Stored items:

====

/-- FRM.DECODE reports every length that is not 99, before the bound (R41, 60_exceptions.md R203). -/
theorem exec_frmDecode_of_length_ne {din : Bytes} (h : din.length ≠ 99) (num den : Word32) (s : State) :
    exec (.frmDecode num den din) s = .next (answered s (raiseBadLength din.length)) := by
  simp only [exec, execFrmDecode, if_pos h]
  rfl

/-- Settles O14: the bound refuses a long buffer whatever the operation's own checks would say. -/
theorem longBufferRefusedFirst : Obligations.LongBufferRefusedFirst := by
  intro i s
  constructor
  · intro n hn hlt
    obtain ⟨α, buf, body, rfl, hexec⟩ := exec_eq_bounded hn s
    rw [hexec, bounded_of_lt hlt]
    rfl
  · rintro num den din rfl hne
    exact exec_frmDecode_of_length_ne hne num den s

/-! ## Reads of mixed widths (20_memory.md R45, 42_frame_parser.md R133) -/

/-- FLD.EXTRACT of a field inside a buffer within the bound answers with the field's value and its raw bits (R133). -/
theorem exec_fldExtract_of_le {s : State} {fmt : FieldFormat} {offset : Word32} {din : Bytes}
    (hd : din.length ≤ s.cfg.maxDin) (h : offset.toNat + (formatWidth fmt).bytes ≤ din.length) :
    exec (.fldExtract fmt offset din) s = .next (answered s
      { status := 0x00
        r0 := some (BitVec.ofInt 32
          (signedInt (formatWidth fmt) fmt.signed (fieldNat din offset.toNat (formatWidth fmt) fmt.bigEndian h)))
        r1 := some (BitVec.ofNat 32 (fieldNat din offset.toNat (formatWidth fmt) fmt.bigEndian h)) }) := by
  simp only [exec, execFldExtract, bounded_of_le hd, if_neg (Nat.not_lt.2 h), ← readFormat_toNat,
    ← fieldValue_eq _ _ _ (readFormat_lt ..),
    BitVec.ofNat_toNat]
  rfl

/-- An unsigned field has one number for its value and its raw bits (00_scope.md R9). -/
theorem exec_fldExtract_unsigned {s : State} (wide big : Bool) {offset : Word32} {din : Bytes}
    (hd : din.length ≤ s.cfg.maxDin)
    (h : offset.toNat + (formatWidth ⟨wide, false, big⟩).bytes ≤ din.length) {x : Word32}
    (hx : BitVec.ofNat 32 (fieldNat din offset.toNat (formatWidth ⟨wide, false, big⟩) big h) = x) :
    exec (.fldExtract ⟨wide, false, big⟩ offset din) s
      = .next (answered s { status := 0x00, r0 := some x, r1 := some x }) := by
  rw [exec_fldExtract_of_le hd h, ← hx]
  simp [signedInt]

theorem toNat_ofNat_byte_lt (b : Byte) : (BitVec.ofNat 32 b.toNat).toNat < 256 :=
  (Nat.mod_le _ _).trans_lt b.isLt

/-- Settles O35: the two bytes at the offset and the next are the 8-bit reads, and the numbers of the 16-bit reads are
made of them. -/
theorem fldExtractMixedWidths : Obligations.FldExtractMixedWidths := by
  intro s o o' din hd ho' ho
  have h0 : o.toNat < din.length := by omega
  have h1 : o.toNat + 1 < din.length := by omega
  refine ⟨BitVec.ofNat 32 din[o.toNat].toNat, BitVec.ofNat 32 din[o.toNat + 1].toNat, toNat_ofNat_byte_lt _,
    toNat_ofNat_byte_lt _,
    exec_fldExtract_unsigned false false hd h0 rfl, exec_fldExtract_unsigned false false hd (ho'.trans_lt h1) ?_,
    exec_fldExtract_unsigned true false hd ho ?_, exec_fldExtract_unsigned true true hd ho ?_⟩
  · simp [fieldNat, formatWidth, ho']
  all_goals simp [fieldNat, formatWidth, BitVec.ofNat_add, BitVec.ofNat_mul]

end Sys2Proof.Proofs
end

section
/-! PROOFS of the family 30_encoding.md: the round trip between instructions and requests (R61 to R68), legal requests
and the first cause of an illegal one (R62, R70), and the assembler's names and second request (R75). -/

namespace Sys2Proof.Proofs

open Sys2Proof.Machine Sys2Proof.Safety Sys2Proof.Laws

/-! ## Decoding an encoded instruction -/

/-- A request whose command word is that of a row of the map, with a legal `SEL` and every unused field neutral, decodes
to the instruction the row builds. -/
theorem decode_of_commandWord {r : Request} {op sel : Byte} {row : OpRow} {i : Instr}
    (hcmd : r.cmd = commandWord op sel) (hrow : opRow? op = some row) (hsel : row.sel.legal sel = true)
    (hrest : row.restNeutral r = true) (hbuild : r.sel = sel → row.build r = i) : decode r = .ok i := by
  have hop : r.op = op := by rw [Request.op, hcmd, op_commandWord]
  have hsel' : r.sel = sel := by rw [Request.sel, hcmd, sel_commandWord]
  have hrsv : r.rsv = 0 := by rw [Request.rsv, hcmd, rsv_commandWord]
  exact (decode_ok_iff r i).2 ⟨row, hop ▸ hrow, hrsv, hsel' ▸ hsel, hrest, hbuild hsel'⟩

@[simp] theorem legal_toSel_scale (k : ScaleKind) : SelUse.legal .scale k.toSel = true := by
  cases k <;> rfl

====

REQUIRED WORK: All of the entries are to be set down again without alteration.

ANSWER FOR THE TASK:
/-- FRM.DECODE reports every length that is not 99, before the bound (R41, 60_exceptions.md R203). -/
theorem exec_frmDecode_of_length_ne {din : Bytes} (h : din.length ≠ 99) (num den : Word32) (s : State) :
    exec (.frmDecode num den din) s = .next (answered s (raiseBadLength din.length)) := by
  simp only [exec, execFrmDecode, if_pos h]
  rfl

/-- Settles O14: the bound refuses a long buffer whatever the operation's own checks would say. -/
theorem longBufferRefusedFirst : Obligations.LongBufferRefusedFirst := by
  intro i s
  constructor
  · intro n hn hlt
    obtain ⟨α, buf, body, rfl, hexec⟩ := exec_eq_bounded hn s
    rw [hexec, bounded_of_lt hlt]
    rfl
  · rintro num den din rfl hne
    exact exec_frmDecode_of_length_ne hne num den s

/-! ## Reads of mixed widths (20_memory.md R45, 42_frame_parser.md R133) -/

/-- FLD.EXTRACT of a field inside a buffer within the bound answers with the field's value and its raw bits (R133). -/
theorem exec_fldExtract_of_le {s : State} {fmt : FieldFormat} {offset : Word32} {din : Bytes}
    (hd : din.length ≤ s.cfg.maxDin) (h : offset.toNat + (formatWidth fmt).bytes ≤ din.length) :
    exec (.fldExtract fmt offset din) s = .next (answered s
      { status := 0x00
        r0 := some (BitVec.ofInt 32
          (signedInt (formatWidth fmt) fmt.signed (fieldNat din offset.toNat (formatWidth fmt) fmt.bigEndian h)))
        r1 := some (BitVec.ofNat 32 (fieldNat din offset.toNat (formatWidth fmt) fmt.bigEndian h)) }) := by
  simp only [exec, execFldExtract, bounded_of_le hd, if_neg (Nat.not_lt.2 h), ← readFormat_toNat,
    ← fieldValue_eq _ _ _ (readFormat_lt ..),
    BitVec.ofNat_toNat]
  rfl

/-- An unsigned field has one number for its value and its raw bits (00_scope.md R9). -/
theorem exec_fldExtract_unsigned {s : State} (wide big : Bool) {offset : Word32} {din : Bytes}
    (hd : din.length ≤ s.cfg.maxDin)
    (h : offset.toNat + (formatWidth ⟨wide, false, big⟩).bytes ≤ din.length) {x : Word32}
    (hx : BitVec.ofNat 32 (fieldNat din offset.toNat (formatWidth ⟨wide, false, big⟩) big h) = x) :
    exec (.fldExtract ⟨wide, false, big⟩ offset din) s
      = .next (answered s { status := 0x00, r0 := some x, r1 := some x }) := by
  rw [exec_fldExtract_of_le hd h, ← hx]
  simp [signedInt]

theorem toNat_ofNat_byte_lt (b : Byte) : (BitVec.ofNat 32 b.toNat).toNat < 256 :=
  (Nat.mod_le _ _).trans_lt b.isLt

/-- Settles O35: the two bytes at the offset and the next are the 8-bit reads, and the numbers of the 16-bit reads are
made of them. -/
theorem fldExtractMixedWidths : Obligations.FldExtractMixedWidths := by
  intro s o o' din hd ho' ho
  have h0 : o.toNat < din.length := by omega
  have h1 : o.toNat + 1 < din.length := by omega
  refine ⟨BitVec.ofNat 32 din[o.toNat].toNat, BitVec.ofNat 32 din[o.toNat + 1].toNat, toNat_ofNat_byte_lt _,
    toNat_ofNat_byte_lt _,
    exec_fldExtract_unsigned false false hd h0 rfl, exec_fldExtract_unsigned false false hd (ho'.trans_lt h1) ?_,
    exec_fldExtract_unsigned true false hd ho ?_, exec_fldExtract_unsigned true true hd ho ?_⟩
  · simp [fieldNat, formatWidth, ho']
  all_goals simp [fieldNat, formatWidth, BitVec.ofNat_add, BitVec.ofNat_mul]

end Sys2Proof.Proofs
end

section
/-! PROOFS of the family 30_encoding.md: the round trip between instructions and requests (R61 to R68), legal requests
and the first cause of an illegal one (R62, R70), and the assembler's names and second request (R75). -/

namespace Sys2Proof.Proofs

open Sys2Proof.Machine Sys2Proof.Safety Sys2Proof.Laws

/-! ## Decoding an encoded instruction -/

/-- A request whose command word is that of a row of the map, with a legal `SEL` and every unused field neutral, decodes
to the instruction the row builds. -/
theorem decode_of_commandWord {r : Request} {op sel : Byte} {row : OpRow} {i : Instr}
    (hcmd : r.cmd = commandWord op sel) (hrow : opRow? op = some row) (hsel : row.sel.legal sel = true)
    (hrest : row.restNeutral r = true) (hbuild : r.sel = sel → row.build r = i) : decode r = .ok i := by
  have hop : r.op = op := by rw [Request.op, hcmd, op_commandWord]
  have hsel' : r.sel = sel := by rw [Request.sel, hcmd, sel_commandWord]
  have hrsv : r.rsv = 0 := by rw [Request.rsv, hcmd, rsv_commandWord]
  exact (decode_ok_iff r i).2 ⟨row, hop ▸ hrow, hrsv, hsel' ▸ hsel, hrest, hbuild hsel'⟩

@[simp] theorem legal_toSel_scale (k : ScaleKind) : SelUse.legal .scale k.toSel = true := by
  cases k <;> rfl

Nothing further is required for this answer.